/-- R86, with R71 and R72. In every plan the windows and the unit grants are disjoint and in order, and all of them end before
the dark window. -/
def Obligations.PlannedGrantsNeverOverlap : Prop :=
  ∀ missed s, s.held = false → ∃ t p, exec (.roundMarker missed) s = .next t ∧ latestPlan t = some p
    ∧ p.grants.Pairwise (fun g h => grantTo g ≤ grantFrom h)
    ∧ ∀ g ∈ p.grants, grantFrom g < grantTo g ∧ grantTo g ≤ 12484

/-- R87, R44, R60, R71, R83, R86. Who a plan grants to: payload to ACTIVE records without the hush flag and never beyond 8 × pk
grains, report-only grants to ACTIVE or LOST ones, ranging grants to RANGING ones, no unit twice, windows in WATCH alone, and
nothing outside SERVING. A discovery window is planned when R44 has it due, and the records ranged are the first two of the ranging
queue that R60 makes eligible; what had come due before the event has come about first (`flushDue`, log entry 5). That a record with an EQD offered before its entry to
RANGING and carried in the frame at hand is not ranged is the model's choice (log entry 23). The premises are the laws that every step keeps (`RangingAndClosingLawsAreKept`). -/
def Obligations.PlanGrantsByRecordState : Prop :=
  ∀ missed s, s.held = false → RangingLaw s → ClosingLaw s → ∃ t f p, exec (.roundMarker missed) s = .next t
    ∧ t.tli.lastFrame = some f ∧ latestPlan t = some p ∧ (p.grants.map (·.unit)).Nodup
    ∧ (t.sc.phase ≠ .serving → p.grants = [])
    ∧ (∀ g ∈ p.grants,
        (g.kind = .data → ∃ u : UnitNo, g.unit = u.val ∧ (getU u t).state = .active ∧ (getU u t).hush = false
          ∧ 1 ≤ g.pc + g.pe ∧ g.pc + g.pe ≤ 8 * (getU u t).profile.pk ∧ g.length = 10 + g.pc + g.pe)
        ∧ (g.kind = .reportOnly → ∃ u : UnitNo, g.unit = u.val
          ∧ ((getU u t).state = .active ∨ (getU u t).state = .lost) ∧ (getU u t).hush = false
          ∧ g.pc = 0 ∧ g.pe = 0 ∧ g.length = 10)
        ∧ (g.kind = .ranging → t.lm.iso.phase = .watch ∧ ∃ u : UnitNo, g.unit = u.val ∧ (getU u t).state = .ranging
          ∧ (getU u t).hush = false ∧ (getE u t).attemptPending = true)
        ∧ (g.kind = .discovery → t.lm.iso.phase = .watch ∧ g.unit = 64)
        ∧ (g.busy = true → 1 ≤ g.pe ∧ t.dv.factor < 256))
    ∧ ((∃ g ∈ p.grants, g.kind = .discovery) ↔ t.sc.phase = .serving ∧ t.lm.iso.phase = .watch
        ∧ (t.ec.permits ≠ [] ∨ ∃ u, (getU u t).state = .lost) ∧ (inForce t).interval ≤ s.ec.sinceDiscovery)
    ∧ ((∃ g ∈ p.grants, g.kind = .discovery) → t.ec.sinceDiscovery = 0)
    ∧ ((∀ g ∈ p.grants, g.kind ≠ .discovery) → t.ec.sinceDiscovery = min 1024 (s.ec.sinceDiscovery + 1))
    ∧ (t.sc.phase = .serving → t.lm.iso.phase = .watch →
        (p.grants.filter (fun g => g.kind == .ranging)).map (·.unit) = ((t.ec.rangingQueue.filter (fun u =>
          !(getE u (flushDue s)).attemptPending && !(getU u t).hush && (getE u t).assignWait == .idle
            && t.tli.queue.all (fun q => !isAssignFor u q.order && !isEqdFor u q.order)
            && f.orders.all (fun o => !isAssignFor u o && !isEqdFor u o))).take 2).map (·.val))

○ ○ ○ ○ ○ ○ ○

#### TASK ITEM:
Scan the records for the word "getE". Copy each line where it turns up.

#### RESULT BELOW:
          ∧ (getU u t).hush = false ∧ (getE u t).attemptPending = true)
          !(getE u (flushDue s)).attemptPending && !(getU u t).hush && (getE u t).assignWait == .idle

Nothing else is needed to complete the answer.